Investing with EquityRoots

But all of this underscores the big reason why hotel investment is, comparatively, a fairly seamless and accessible investment: When you invest through a platform like EquityRoots, you’re not actually signing up to run the hotel. You’re investing in an experienced hotel management team with a peerless track record and a trustworthy flag on its pole. In fact, EquityRoots has sufficient clout in the hotel industry that we can gain access to The Big 3—Marriott, Hilton, and IHG.

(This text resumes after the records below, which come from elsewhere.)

-- ==== Sys2Proof/Machine/Scalar.lean ====
section
/-!
DEFINITION. Scalar-unit instructions (R127-R129); SLD stands with the memory instructions.
-/

namespace Sys2Proof.Machine

open Sys2Proof

/-- s[D] := v, present at once. -/
def scalarInstr (i : Instr) (d : Fin 32) (v : Warp → W64) (s : State) : Out :=
  meetInstr i s fun x => meetDone s x (x.w.writeS d (v x.w))

/-- A shift amount: B AND 63. -/
def shiftAmount (b : W64) : Nat := b.toNat % 64

/-- SADD. -/
def execSadd (o : LsOp) (s : State) : Out := scalarInstr (.sadd o) o.d (fun w => w.s[o.a] + sOperand w o.o) s
/-- SADD, extended. -/
def execSaddExt (o : LsOpX) (s : State) : Out :=
  scalarInstr (.saddExt o) o.d (fun w => w.s[o.a] + o.imm.signExtend 64) s
/-- SSUB. -/
def execSsub (o : LsOp) (s : State) : Out := scalarInstr (.ssub o) o.d (fun w => w.s[o.a] - sOperand w o.o) s
/-- SSUB, extended. -/
def execSsubExt (o : LsOpX) (s : State) : Out :=
  scalarInstr (.ssubExt o) o.d (fun w => w.s[o.a] - o.imm.signExtend 64) s
/-- SMUL. -/
def execSmul (o : LsOp) (s : State) : Out := scalarInstr (.smul o) o.d (fun w => w.s[o.a] * sOperand w o.o) s
/-- SMUL, extended. -/
def execSmulExt (o : LsOpX) (s : State) : Out :=
  scalarInstr (.smulExt o) o.d (fun w => w.s[o.a] * o.imm.signExtend 64) s
/-- SAND. -/
def execSand (o : LsOp) (s : State) : Out := scalarInstr (.sand o) o.d (fun w => w.s[o.a] &&& sOperand w o.o) s
/-- SAND, extended. -/
def execSandExt (o : LsOpX) (s : State) : Out :=
  scalarInstr (.sandExt o) o.d (fun w => w.s[o.a] &&& o.imm.signExtend 64) s
/-- SOR. -/
def execSor (o : LsOp) (s : State) : Out := scalarInstr (.sor o) o.d (fun w => w.s[o.a] ||| sOperand w o.o) s
/-- SOR, extended. -/
def execSorExt (o : LsOpX) (s : State) : Out :=
  scalarInstr (.sorExt o) o.d (fun w => w.s[o.a] ||| o.imm.signExtend 64) s
/-- SSHL. -/
def execSshl (o : LsOp) (s : State) : Out :=
  scalarInstr (.sshl o) o.d (fun w => w.s[o.a] <<< shiftAmount (sOperand w o.o)) s
/-- SSHL, extended. -/
def execSshlExt (o : LsOpX) (s : State) : Out :=
  scalarInstr (.sshlExt o) o.d (fun w => w.s[o.a] <<< shiftAmount (o.imm.signExtend 64)) s
/-- SSHR. -/
def execSshr (o : LsOp) (s : State) : Out :=
  scalarInstr (.sshr o) o.d (fun w => w.s[o.a] >>> shiftAmount (sOperand w o.o)) s
/-- SSHR, extended. -/
def execSshrExt (o : LsOpX) (s : State) : Out :=
  scalarInstr (.sshrExt o) o.d (fun w => w.s[o.a] >>> shiftAmount (o.imm.signExtend 64)) s
/-- SMOV. -/
def execSmov (b : Bool) (d : Fin 32) (o : SOperand) (s : State) : Out :=
  scalarInstr (.smov b d o) d (fun w => sOperand w o) s
/-- SMOV, extended. -/
def execSmovExt (b : Bool) (d : Fin 32) (imm : BitVec 30) (s : State) : Out :=
  scalarInstr (.smovExt b d imm) d (fun _ => imm.signExtend 64) s

/-- A comparison of SCMP. -/
def scmpHolds : ScmpCond → W64 → W64 → Bool
  | .eq, a, b => a == b
  | .ne, a, b => a != b
  | .lt, a, b => a.slt b
  | .le, a, b => a.sle b
  | .gt, a, b => b.slt a
  | .ge, a, b => b.sle a
  | .ltu, a, b => a.ult b
  | .geu, a, b => b.ule a

/-- A predicate written whole, in every lane of the warp, and present there. -/
def Warp.writeWholeP (w : Warp) (p : Fin 8) (c : Bool) : Warp :=
  let v : Mask := if c then BitVec.allOnes 32 else 0
  { w with p := w.p.set p v, pPresent := w.pPresent.set p (BitVec.allOnes 32) }

/-- SCMP. -/
def execScmp (b : Bool) (p : Fin 8) (c : ScmpCond) (a : Fin 32) (o : ZOperand) (s : State) : Out :=
  meetInstr (.scmp b p c a o) s fun x =>
    meetDone s x (x.w.writeWholeP p (scmpHolds c x.w.s[a] (zOperand x.w o)))

/-! ### Hint words and short no-ops (R113, R123) -/

/-- A position without effect: the front-end has passed it. -/
def silent (s : State) : Out := onFocus s fun x => put s x.w { x.f with fetchPC := x.c.next }

/-- NOP. -/
def execNop (_b : Bool) (_p : BitVec 22) (s : State) : Out := silent s
/-- HINT. -/
def execHint (_b : Bool) (_h : Fin 8) (_p : BitVec 22) (s : State) : Out := silent s
/-- HINT, extended. -/
def execHintExt (_b : Bool) (_h : Fin 8) (_p : BitVec 22) (_q : BitVec 30) (s : State) : Out := silent s

end Sys2Proof.Machine
end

Those brands aren’t available to just anyone—not even investors with huge wads of money or a few years of actual hotel experience. They only trust their coveted name recognition to truly seasoned, expert hoteliers—and EquityRoots is proud to be on that list.

The bottom line: An investment with EquityRoots is smart. We know the hotel business. We choose promising markets and ensure that our hotels are well-run and that they offer brand recognition. All the pieces are in place for a robust, fruitful real estate investment.